▸ **Data extracts**
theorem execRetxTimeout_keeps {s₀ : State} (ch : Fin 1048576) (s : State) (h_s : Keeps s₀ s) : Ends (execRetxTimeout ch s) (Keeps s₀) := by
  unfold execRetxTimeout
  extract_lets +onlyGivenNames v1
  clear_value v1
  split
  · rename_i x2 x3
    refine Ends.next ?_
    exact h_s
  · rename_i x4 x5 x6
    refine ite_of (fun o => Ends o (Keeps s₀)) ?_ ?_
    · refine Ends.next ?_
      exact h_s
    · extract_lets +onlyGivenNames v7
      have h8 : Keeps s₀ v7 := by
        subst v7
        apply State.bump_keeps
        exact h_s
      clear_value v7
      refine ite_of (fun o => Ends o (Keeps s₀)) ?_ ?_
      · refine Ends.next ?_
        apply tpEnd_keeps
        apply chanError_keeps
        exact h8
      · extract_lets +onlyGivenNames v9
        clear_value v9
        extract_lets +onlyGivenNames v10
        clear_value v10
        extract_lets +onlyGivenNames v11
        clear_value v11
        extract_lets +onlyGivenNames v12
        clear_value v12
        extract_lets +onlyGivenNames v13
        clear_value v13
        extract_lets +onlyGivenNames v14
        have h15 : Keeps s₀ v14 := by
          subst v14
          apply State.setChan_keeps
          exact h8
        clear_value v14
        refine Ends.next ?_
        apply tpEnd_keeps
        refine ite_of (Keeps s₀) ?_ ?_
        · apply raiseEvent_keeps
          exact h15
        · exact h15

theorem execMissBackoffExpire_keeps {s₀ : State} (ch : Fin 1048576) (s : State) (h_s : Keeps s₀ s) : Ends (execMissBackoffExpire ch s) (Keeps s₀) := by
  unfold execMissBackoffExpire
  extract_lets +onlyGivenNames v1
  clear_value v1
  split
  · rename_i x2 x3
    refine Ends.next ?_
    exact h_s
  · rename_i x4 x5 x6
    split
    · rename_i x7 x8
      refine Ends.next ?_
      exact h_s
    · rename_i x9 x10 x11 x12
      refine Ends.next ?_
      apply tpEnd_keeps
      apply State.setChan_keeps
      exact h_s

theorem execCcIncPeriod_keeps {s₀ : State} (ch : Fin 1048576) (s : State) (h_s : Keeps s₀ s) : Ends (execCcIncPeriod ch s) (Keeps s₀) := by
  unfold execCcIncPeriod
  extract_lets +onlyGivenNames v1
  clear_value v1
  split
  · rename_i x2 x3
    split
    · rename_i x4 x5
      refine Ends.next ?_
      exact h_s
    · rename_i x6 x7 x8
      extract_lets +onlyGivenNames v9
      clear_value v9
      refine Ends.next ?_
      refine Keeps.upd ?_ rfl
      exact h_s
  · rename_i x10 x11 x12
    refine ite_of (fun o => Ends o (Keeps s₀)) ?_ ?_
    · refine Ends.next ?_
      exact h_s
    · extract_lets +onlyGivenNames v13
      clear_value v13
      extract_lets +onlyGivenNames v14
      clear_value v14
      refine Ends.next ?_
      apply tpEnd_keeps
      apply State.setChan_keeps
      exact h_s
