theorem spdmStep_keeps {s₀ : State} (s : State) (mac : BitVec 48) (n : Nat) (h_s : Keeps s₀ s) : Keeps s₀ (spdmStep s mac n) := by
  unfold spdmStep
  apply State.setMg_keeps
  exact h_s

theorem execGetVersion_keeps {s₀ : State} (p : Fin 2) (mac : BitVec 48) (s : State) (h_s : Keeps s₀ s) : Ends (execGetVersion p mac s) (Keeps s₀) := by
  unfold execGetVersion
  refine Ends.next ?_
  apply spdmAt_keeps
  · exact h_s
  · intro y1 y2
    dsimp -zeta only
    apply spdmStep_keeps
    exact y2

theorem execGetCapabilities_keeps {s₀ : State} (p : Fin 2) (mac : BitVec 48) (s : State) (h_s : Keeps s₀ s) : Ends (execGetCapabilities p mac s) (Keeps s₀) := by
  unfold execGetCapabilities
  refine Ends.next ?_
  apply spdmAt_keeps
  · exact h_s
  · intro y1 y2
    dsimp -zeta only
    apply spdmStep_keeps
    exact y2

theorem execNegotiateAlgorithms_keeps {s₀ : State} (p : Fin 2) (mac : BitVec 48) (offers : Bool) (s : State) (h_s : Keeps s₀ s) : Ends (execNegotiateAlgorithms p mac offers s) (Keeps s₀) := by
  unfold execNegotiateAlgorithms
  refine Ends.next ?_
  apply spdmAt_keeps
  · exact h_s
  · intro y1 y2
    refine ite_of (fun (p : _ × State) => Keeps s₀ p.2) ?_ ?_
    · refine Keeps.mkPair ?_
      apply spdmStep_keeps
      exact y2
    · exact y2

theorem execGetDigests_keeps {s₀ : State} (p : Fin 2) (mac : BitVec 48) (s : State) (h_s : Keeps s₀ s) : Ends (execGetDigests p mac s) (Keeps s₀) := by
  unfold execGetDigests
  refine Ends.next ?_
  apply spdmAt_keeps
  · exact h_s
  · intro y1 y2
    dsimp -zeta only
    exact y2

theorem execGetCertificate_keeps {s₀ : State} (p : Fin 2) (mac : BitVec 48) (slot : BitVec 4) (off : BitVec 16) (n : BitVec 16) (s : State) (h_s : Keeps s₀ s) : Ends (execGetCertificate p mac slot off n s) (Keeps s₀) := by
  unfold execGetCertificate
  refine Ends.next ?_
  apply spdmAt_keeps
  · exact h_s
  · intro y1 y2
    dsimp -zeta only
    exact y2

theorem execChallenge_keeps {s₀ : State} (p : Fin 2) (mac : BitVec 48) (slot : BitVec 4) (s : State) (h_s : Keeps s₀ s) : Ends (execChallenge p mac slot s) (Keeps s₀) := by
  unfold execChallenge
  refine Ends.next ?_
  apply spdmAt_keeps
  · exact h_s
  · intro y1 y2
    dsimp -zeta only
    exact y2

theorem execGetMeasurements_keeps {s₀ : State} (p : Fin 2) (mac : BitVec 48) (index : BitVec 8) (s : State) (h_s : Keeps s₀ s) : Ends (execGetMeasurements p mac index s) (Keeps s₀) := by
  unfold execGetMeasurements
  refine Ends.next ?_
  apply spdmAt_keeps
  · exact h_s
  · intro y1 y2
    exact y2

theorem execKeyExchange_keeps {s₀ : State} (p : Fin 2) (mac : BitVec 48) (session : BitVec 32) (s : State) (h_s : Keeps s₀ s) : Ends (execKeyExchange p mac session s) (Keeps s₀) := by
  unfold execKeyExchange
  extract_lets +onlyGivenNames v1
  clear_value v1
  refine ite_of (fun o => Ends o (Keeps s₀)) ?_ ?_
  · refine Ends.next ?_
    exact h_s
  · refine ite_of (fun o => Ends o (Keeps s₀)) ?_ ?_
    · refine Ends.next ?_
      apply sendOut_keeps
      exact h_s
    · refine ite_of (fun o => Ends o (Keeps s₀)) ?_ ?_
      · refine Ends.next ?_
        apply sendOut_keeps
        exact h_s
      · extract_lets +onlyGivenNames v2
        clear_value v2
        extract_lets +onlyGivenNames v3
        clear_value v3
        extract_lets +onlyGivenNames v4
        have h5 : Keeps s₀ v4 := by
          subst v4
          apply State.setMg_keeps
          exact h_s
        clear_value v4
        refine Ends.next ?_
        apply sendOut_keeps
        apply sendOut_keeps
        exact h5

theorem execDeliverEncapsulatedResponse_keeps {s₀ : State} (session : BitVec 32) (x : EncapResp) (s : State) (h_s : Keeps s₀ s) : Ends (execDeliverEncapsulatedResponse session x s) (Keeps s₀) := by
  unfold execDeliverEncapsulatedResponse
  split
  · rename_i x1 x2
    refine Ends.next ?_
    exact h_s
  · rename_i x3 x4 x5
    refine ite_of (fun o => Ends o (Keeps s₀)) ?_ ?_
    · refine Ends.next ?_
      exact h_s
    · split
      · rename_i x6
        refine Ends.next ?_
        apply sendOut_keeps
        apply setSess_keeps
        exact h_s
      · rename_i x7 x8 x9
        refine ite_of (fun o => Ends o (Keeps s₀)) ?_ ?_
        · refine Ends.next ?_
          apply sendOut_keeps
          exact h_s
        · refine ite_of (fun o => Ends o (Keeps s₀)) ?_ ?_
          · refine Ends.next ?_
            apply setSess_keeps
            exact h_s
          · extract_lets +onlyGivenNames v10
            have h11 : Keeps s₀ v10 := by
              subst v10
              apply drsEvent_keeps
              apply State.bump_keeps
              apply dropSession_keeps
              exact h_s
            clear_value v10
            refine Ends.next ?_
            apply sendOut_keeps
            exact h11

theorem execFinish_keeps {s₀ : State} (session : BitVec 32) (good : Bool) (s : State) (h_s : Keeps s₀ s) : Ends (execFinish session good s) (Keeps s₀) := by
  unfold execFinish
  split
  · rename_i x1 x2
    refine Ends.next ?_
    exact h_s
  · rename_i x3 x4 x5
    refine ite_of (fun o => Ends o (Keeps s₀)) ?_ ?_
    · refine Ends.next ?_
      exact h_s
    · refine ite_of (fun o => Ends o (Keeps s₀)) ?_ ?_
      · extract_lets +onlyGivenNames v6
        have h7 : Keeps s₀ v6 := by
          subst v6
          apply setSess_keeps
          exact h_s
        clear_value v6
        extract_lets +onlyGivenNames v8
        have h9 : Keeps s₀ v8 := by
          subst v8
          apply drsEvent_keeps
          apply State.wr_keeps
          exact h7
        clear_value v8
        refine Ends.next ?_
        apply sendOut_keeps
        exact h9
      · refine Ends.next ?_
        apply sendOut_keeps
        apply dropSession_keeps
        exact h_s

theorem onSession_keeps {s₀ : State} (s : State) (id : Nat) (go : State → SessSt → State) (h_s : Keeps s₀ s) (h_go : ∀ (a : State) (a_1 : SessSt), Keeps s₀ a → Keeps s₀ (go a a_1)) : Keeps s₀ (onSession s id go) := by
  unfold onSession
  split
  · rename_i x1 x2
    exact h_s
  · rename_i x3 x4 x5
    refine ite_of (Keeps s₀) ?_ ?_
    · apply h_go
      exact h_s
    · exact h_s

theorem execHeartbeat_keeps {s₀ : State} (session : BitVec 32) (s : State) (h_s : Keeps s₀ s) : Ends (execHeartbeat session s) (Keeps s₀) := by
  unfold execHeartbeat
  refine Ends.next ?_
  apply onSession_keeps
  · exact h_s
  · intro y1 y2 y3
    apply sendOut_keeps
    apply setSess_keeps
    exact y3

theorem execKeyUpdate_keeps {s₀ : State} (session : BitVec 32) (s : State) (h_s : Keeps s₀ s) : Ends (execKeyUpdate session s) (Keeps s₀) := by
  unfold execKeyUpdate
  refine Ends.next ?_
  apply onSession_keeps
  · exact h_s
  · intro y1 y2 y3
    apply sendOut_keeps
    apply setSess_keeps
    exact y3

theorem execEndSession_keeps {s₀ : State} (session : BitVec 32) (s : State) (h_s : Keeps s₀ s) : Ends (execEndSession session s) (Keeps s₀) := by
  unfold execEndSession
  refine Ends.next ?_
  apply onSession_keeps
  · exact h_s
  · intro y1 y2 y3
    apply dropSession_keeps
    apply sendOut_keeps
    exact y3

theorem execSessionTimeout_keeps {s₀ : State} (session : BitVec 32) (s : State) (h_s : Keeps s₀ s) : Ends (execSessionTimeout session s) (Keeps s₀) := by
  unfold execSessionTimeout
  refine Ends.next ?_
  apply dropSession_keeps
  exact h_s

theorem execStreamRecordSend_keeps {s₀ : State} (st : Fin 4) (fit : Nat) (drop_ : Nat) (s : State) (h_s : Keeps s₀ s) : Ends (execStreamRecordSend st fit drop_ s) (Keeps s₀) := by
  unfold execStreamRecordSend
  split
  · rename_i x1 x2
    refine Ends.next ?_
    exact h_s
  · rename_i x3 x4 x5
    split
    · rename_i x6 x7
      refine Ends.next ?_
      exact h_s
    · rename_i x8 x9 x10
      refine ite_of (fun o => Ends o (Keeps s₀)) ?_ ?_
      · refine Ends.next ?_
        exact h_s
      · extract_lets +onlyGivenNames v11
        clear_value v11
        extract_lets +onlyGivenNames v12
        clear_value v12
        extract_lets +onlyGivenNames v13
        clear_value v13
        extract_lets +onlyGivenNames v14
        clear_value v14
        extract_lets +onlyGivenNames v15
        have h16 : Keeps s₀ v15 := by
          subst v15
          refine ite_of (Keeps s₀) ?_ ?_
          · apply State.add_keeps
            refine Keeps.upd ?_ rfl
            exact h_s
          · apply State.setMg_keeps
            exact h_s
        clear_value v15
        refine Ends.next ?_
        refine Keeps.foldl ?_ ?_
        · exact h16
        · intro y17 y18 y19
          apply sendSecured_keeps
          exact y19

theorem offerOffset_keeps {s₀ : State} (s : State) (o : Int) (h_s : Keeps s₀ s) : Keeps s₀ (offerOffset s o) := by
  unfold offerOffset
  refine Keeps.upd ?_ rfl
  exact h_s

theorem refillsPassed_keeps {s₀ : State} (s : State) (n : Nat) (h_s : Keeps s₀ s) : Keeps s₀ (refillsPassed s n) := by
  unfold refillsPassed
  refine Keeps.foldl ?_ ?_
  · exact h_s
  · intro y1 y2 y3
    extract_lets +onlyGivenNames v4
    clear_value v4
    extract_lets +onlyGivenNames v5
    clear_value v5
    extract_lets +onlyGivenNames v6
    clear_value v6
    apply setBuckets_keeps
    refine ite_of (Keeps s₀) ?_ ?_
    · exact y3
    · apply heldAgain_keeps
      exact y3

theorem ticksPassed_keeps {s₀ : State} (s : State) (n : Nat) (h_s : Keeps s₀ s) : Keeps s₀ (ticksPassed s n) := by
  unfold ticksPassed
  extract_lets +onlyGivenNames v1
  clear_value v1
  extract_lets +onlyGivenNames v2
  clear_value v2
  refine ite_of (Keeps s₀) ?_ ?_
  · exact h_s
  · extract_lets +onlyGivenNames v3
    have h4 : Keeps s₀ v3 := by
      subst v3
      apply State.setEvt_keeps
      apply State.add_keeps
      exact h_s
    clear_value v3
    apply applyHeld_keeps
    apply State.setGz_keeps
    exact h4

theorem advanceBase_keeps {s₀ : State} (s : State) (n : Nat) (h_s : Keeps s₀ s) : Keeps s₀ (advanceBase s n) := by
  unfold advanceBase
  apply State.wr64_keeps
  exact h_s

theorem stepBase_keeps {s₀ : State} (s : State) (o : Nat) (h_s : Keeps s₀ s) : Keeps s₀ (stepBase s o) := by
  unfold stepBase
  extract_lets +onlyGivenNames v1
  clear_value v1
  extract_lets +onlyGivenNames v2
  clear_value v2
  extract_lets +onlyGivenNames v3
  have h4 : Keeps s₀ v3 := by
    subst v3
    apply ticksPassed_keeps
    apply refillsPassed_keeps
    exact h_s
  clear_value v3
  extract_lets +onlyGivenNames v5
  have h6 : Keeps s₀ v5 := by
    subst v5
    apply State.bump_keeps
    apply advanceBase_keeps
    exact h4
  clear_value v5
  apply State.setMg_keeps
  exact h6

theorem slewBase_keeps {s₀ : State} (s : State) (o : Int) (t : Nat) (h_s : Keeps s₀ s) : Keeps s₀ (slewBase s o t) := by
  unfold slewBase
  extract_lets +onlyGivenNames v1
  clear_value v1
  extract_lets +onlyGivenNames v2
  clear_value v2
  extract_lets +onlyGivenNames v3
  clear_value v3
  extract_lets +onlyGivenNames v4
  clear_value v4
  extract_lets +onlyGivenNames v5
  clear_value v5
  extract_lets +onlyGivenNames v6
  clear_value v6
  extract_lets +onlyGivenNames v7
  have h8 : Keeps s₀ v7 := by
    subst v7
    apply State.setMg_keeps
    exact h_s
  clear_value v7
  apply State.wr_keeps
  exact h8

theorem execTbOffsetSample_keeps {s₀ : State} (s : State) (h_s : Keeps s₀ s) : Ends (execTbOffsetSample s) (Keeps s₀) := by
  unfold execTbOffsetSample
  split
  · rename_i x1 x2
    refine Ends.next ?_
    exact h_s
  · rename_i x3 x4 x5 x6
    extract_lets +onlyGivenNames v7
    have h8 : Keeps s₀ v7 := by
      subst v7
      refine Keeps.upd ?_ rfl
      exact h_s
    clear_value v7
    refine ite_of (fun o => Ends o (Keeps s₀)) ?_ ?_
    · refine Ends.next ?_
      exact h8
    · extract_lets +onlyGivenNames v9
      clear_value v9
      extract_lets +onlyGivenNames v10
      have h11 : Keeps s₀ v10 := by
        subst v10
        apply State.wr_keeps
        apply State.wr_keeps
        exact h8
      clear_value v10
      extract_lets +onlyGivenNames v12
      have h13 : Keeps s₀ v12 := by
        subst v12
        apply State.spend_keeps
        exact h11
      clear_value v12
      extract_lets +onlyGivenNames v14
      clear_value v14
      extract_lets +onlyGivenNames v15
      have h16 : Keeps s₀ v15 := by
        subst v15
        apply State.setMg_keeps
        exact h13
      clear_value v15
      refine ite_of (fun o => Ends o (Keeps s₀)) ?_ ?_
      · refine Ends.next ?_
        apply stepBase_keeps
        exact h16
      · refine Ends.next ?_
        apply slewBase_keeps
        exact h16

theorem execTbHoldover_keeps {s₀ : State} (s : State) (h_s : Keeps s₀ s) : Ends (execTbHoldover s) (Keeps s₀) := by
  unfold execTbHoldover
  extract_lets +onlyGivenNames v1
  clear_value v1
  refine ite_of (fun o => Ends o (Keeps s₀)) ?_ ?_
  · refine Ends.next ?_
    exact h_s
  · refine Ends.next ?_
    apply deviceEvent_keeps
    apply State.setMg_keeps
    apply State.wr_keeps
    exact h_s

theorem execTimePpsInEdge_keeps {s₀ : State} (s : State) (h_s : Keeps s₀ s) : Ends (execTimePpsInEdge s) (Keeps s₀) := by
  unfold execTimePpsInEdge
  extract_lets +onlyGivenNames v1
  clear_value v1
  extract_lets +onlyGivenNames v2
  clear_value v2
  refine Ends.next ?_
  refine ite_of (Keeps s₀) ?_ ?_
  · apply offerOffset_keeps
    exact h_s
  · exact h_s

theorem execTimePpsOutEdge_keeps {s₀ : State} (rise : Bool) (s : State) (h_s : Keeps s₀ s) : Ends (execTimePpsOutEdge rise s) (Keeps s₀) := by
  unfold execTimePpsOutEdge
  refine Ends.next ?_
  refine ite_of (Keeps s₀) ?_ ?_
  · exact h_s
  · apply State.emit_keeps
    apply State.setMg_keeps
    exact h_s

▸ **What needs to be done**
Scan the entries above and return each line that holds "execGetCapabilities".

▸ **Exercise answer**
theorem execGetCapabilities_keeps {s₀ : State} (p : Fin 2) (mac : BitVec 48) (s : State) (h_s : Keeps s₀ s) : Ends (execGetCapabilities p mac s) (Keeps s₀) := by
  unfold execGetCapabilities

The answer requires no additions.